Publicado na Época Negócios

A nova série de TV “O Senhor dos Anéis”, produzida pela Amazon, está sendo mantida a sete chaves — a proteção inclui guardas e um sistema de leitor biométrico. Tamanho cuidado com a segurança serve para impedir que os fãs descubram o que vai acontecer nos episódios da franquia baseada nos livros do escritor britânico J. R. R. Tolkien.

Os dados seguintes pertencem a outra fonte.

-- ==== Sys2Proof/Machine/Recorder.lean ====
section
/-! DEFINITION. The pre-event ring and incidents (R344–R351). -/

namespace Sys2Proof.Machine

/-! ## The pre-event ring (R344, R345) -/

/-- Bytes of a ring entry with its header and padding (R345). -/
def RingEnt.bytes (e : RingEnt) : Bytes :=
  be 2 e.data.length ++ be 1 e.kind ++ be 1 e.source ++ time80 e.t ++ zeros 2 ++ e.data ++ zeros ((4 - e.data.length % 4) % 4)

/-- Replaces the first block in a state by nothing. -/
def dropUsed : List RingBlk → Option (List RingBlk)
  | [] => none
  | b :: t => if b.state = 1 then some t else (dropUsed t).map (b :: ·)

/-- A filling block becomes used. -/
def closeFilling (l : List RingBlk) : List RingBlk := l.map fun b => if b.state = 0 then { b with state := 1 } else b

/-- The ring takes a fresh block to fill: a free one, otherwise the oldest used one (R344). -/
def Rcd.freshBlock (r : Rcd) : Option Rcd :=
  if 0 < r.free then some { r with free := r.free - 1, blocks := closeFilling r.blocks ++ [{}] }
  else (dropUsed r.blocks).map fun l => { r with blocks := closeFilling l ++ [{}] }

/-- Writes an entry into the filling block. -/
def fillBlock (e : RingEnt) (n : Nat) (l : List RingBlk) : List RingBlk :=
  l.map fun b => if b.state = 0 then { b with size := b.size + n, ents := b.ents ++ [e] } else b

/-- The filling block has room for `n` bytes. -/
def Rcd.hasRoom (r : Rcd) (n : Nat) : Bool := r.blocks.any fun b => b.state = 0 && b.size + n ≤ 65536

/-- The ring with an entry written, when a block can take it (R344). -/
def Rcd.store (r : Rcd) (e : RingEnt) : Option Rcd :=
  let n := e.bytes.length
  (if r.hasRoom n then some r else r.freshBlock).map fun r => { r with blocks := fillBlock e n r.blocks }

/-- Bytes of the staging area (R348). -/
def stagingSize : Nat := 268435456

/-- Blocks of a pre-event ring of `mib` MiB that take entries: the staging area of 4,096 blocks lies inside the ring (R344, R348; log 109). -/
def ringBlocks (mib : Nat) : Nat := 16 * mib - 4096

/-- The entry lies in the post window of the incident in progress (R346). -/
def Rcd.inWindow (r : Rcd) (e : RingEnt) : Bool :=
  match r.cur with
  | none => false
  | some c => c.t ≤ e.t && e.t < c.endT

/-- Bytes appended to the data of the incident in progress, `staged` bytes then standing in the staging area. -/
def Rcd.append (r : Rcd) (bs : Bytes) (staged : Nat) : Rcd :=
  { r with cur := r.cur.map fun c => { c with data := c.data ++ bs, staged := staged } }

/-- Bytes that the incident in progress has lost (R350). -/
def Rcd.lose (r : Rcd) (n : Nat) : Rcd := { r with cur := r.cur.map fun c => { c with lost := c.lost + n } }

/-- Bytes that stand in the staging area at most: all written since it was last known. -/
def Rcd.staged (r : Rcd) : Nat :=
  match r.cur with
  | none => 0
  | some c => c.staged

/-- Blocks that written incidents take. -/
def takenBlocks (l : List Incident) : Nat := (l.map (·.blocks)).sum

/-- Releases the oldest incidents until the space is free; none when a protected one stands in the way (R351). -/
def releaseOld (n need : Nat) : List Incident → Option (List Incident)
  | [] => if need ≤ n then some [] else none
  | i :: t => if takenBlocks (i :: t) + need ≤ n then some (i :: t) else if i.prot then none else releaseOld n need t

/-- The drive's ring with space for an incident of `need` blocks (R351). -/
def Rcd.makeRoom (r : Rcd) (need : Nat) : Option Rcd :=
  (releaseOld r.nBlocks need r.done).map fun kept =>
    { r with done := kept, tail := (r.tail + (takenBlocks r.done - takenBlocks kept)) % max 1 r.nBlocks }

/-- Space for the incident in progress with `n` more bytes: the oldest incidents past TAIL make room for what an extended window adds to
the reserve (R347, R351; log 109). -/
def Rcd.roomFor (r : Rcd) (n : Nat) : Option Rcd := r.makeRoom (2 + cdiv ((r.cur.map (·.data.length)).getD 0 + n) 4096)

/-- The incident in progress takes an entry through the staging area, or not: where the bytes since the area was last known would
not all fit, what the drive has left in it is a free value (R348, log 80). -/
def Dev.stageIn (d : Dev) (e : RingEnt) : Dev × Bool :=
  let n := e.bytes.length
  let had := d.rcd.staged
  if had + n ≤ stagingSize then ({ d with rcd := d.rcd.append e.bytes (had + n) }, true)
  else
    let f := d.takeFree 29
    let left := f.1 % (had + 1)
    if left + n ≤ stagingSize then ({ f.2 with rcd := f.2.rcd.append e.bytes (left + n) }, true)
    else ({ f.2 with rcd := f.2.rcd.append [] left }, false)

/-- The incident in progress takes an entry of its post window where the drive's ring has room for it and for its gap entry (R348,
R351). -/
def Dev.stage (d : Dev) (e : RingEnt) : Dev × Bool :=
  if !d.rcd.inWindow e then (d, false)
  else match d.rcd.roomFor (e.bytes.length + 20) with
    | some r => { d with rcd := r }.stageIn e
    | none => (d, false)

/-- A gap entry in the place of an entry that the incident lost, with the count of its bytes, where the drive's ring has room for it
(R345, R348, R351). -/
def Dev.incidentGap (d : Dev) (e : RingEnt) : Dev :=
  let g : RingEnt := { e with kind := 3, data := be 4 e.bytes.length }
  let r := if (d.rcd.roomFor g.bytes.length).isSome then d.rcd.append g.bytes d.rcd.staged else d.rcd
  { d with rcd := r.lose e.bytes.length }.raise 9 5

/-- The incident in progress takes an entry of its post window (R346, R348). -/
def Dev.incidentEntry (d : Dev) (e : RingEnt) : Dev :=
  let r := d.stage e
  if d.rcd.inWindow e && !r.2 then r.1.incidentGap e else r.1

/-- An entry arrives at the ring: stored, or counted as lost (R344). -/
def Dev.ringPush (d : Dev) (e : RingEnt) : Dev :=
  match d.rcd.store e with
  | some r => { d with rcd := r }.incidentEntry e
  | none => d.inc F.REC_RING_LOST

/-! ## Incidents (R346, R347, R350, R351) -/

/-- Rate of the recorded stream in bytes per ms (R298, R351). -/
def Dev.recRate (d : Dev) : Nat :=
  match d.get F.OUT_CTRL.RECORD_STREAM with
  | 1 => if d.flag (F.OUT_SCFG.EN 0) then 125 * d.get (F.OUT_SRATE.RATE 0) else 0
  | 2 => if d.flag (F.OUT_SCFG.EN 1) then 125 * d.get (F.OUT_SRATE.RATE 1) else 0
  | _ => 0

/-- Blocks reserved before an incident is written (R351). -/
def Dev.reserve (d : Dev) : Nat := cdiv (d.recRate * (d.get F.P.preWindow + d.get F.P.postWindow)) 4096 + 2

/-- An incident is refused or a trigger is lost (R351, R353). -/
def Dev.incidentLost (d : Dev) : Dev := (d.inc F.REC_LOST).raise 9 6

/-- The blocks an incident holds at its trigger: used ones with entries in the pre window (R346). -/
def holdBlocks (lo hi : Nat) (l : List RingBlk) : List RingBlk :=
  (closeFilling l).map fun b => if b.state = 1 && b.ents.any (fun e => lo ≤ e.t && e.t < hi) then { b with state := 2 } else b

/-- Bytes of the ring's entries in a window that stand in blocks not held (R346). -/
def entriesIn (lo hi : Nat) (l : List RingBlk) : Bytes :=
  (l.filter (·.state ≠ 2)).flatMap fun b => (b.ents.filter fun e => lo ≤ e.t && e.t < hi).flatMap RingEnt.bytes

/-- Writes of `n` blocks from block `at_` of the drive's ring, which wraps after block N − 1 (R349). -/
def ringWrites (size at_ n : Nat) : List NvmeCmd :=
  if at_ + n ≤ size then [.write (256 + at_) n false] else [.write (256 + at_) (size - at_) false, .write 256 (at_ + n - size) false]

/-- Starts an incident for a trigger at time `t` (R346, R351): the held blocks, then entries of the post window that the ring has by
then. -/
def Dev.incidentStart (d : Dev) (t cause : Nat) : Dev :=
  match d.rcd.makeRoom d.reserve with
  | none => d.incidentLost
  | some r =>
    let held := holdBlocks (t - 1000000 * d.get F.P.preWindow) t r.blocks
    let fin := t + 1000000 * d.get F.P.postWindow
    let data := ((held.filter (·.state = 2)).flatMap fun b => b.ents.flatMap RingEnt.bytes) ++ entriesIn t fin held
    let inc : Incident :=
      { no := r.next, cause := cause, t := t, endT := fin, trigs := [(t, cause)]
        pre := d.get F.P.preWindow, postMs := d.get F.P.postWindow, data := data }
    { d with rcd := { r with blocks := held, cur := some inc, nvme := r.nvme ++ ringWrites r.nBlocks r.head 1 } }.set
      F.REC_STATUS.STATE 2

/-- A trigger within the post window of the incident in progress joins its list and extends its window; entries of the extension that the
ring has by then are written (R346, R347). -/
def Dev.incidentJoin (d : Dev) (c : Incident) (t cause : Nat) : Dev :=
  let fin := max c.endT (min (t + 1000000 * d.get F.P.postWindow) (c.t + 120000000000))
  { d with rcd := { d.rcd with cur := some { c with
      cause := if t = c.t then min c.cause cause else c.cause
      trigs := c.trigs ++ [(t, cause)], endT := fin, data := c.data ++ entriesIn c.endT fin d.rcd.blocks } } }

/-- An incident trigger at device time `t` (R346, R347, R353). -/
def Dev.triggerAt (d : Dev) (t cause : Nat) : Dev :=
  if !d.rcd.ready then d.inc F.REC_LOST
  else match d.rcd.cur with
    | none => d.incidentStart t cause
    | some c =>
      if c.endT ≤ t then { d with rcd := { d.rcd with queued := d.rcd.queued ++ [(t, cause)] } }
      else if 32 ≤ c.trigs.length then d.inc F.TRIGGERS_DROPPED
      else d.incidentJoin c t cause

/-- An incident trigger at the present instant. -/
def Dev.incidentTrigger (d : Dev) (cause : Nat) : Dev := d.triggerAt d.nowNs cause

/-- Held blocks return to used. -/
def unhold (l : List RingBlk) : List RingBlk := l.map fun b => if b.state = 2 then { b with state := 1 } else b

/-- The incident in progress is cut off without its end block, which leaves it incomplete on the drive (R350, R353). -/
def Rcd.tear (r : Rcd) : Option Incident :=
  match r.cur with
  | some c => some { c with ended := 0xFF, blocks := 1 + cdiv c.data.length 4096 }
  | none => r.torn

/-- The incident in progress ends without its end block: what it held returns to used, and the triggers that wait for its close are lost
(R353). -/
def Dev.incidentDrop (d : Dev) : Dev :=
  { d with rcd := { d.rcd with blocks := unhold d.rcd.blocks, cur := none, torn := d.rcd.tear, queued := [] } }.add F.REC_LOST
    d.rcd.queued.length

/-! ## The superblock (R349) -/

/-- A superblock copy is valid (R349). -/
def sbOk (sb : Bytes) : Bool := rd 4 sb 0 = 0x4E585342 && rd 4 sb 0xFFC = crc32c (sb.take 0xFFC)

/-- The valid superblock copy with the higher SEQ (R349). -/
def sbPick (a b : Bytes) : Option Bytes :=
  if sbOk a && (!sbOk b || rd 4 b 4 ≤ rd 4 a 4) then some a else if sbOk b then some b else none

/-- The bytes of a superblock copy for the recorder's present layout (R349). -/
def Rcd.superBytes (r : Rcd) : Bytes :=
  let bs := be 4 0x4E585342 ++ be 4 r.superSeq ++ be 8 r.nBlocks ++ be 8 r.head ++ be 8 r.tail ++ be 4 r.next ++ zeros 4056
  bs ++ be 4 (crc32c bs)

/-- The superblock is written to the copy with the lower SEQ, or to one that is not valid, with force-unit-access (R349). -/
def Rcd.superWrite (r : Rcd) : Rcd :=
  let r1 := { r with superSeq := (r.superSeq + 1) % 2 ^ 32 }
  if !sbOk r.sb0 || (sbOk r.sb1 && rd 4 r.sb0 4 ≤ rd 4 r.sb1 4) then
    { r1 with sb0 := r1.superBytes, nvme := r1.nvme ++ [.write 0 1 true] }
  else { r1 with sb1 := r1.superBytes, nvme := r1.nvme ++ [.write 1 1 true] }

/-- An incident stands on the drive at HEAD, complete or not: HEAD and NEXT_INCIDENT go on, and the superblock is written (R349, R350). -/
def Rcd.putIncident (r : Rcd) (i : Incident) : Rcd :=
  { r with
    done := r.done ++ [i], head := (r.head + i.blocks) % max 1 r.nBlocks, next := (r.next + 1) % 2 ^ 32
    nvme := r.nvme ++ ringWrites r.nBlocks ((r.head + 1) % max 1 r.nBlocks) (i.blocks - 1) }.superWrite

/-- HEAD as the headers of the incidents on the drive give it, from TAIL on (R349, R488). -/
def Rcd.headOf (r : Rcd) : Nat := (r.tail + (r.done.map Incident.blocks).sum) % max 1 r.nBlocks

/-- The check of the recorder's blocks at an incident close and when a drive becomes ready: written and free blocks that do not make up N
are a conservation fault, and HEAD is rebuilt from the incident headers (R351, R488). -/
def Dev.blockCheck (d : Dev) : Dev :=
  if d.rcd.head = d.rcd.headOf then d else { d with rcd := { d.rcd with head := d.rcd.headOf } }.raise 0 12

/-- The incident in progress gets its end block with an ENDED code (R349–R351). -/
def Dev.incidentClose (d : Dev) (ended : Nat) : Dev :=
  match d.rcd.cur with
  | none => d
  | some c =>
    let fin := { c with blocks := 2 + cdiv c.data.length 4096, ended := ended }
    let d1 := { d with rcd := { d.rcd with blocks := unhold d.rcd.blocks, cur := none }.putIncident fin }
    (((d1.set F.REC_STATUS.STATE 1).inc F.REC_INCIDENTS).raise 9 7).blockCheck

/-- The recorder's link goes down (R353). -/
def Dev.driveGone (d : Dev) : Dev :=
  let was := d.get F.REC_STATUS.STATE ≠ 0
  ({ d.incidentDrop with rcd := { d.incidentDrop.rcd with ready := false } }.set F.REC_STATUS.STATE 0).raiseIf was 10 4

/-- Triggers that came after the limit start a new incident when the one before has closed; those within its window join it (R347). -/
def Dev.incidentNext (d : Dev) : Dev :=
  d.rcd.queued.foldl (fun d q => d.triggerAt q.1 q.2) { d with rcd := { d.rcd with queued := [] } }

end Sys2Proof.Machine
end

Em entrevista ao The Hollywood Reporter, a diretora do Amazon Studios, Jennifer Salke, afirmou que a primeira temporadora do LotR TV — como a série será chamada — “está mais isolada do mundo do que o personagem Gollum em sua caverna.”

Segundo a executiva, foi agendada uma reunião entre ela, o CEO da Amazon, Jeff Bezos, o vice-presidente sênior de desenvolvimento de negócios, Jeff Blackburn, e alguns integrantes da empresa em Nova York (EUA) para “apresentar um pouco da arte e do trabalho criativo da série, que ainda não foram mostrados ao mundo.”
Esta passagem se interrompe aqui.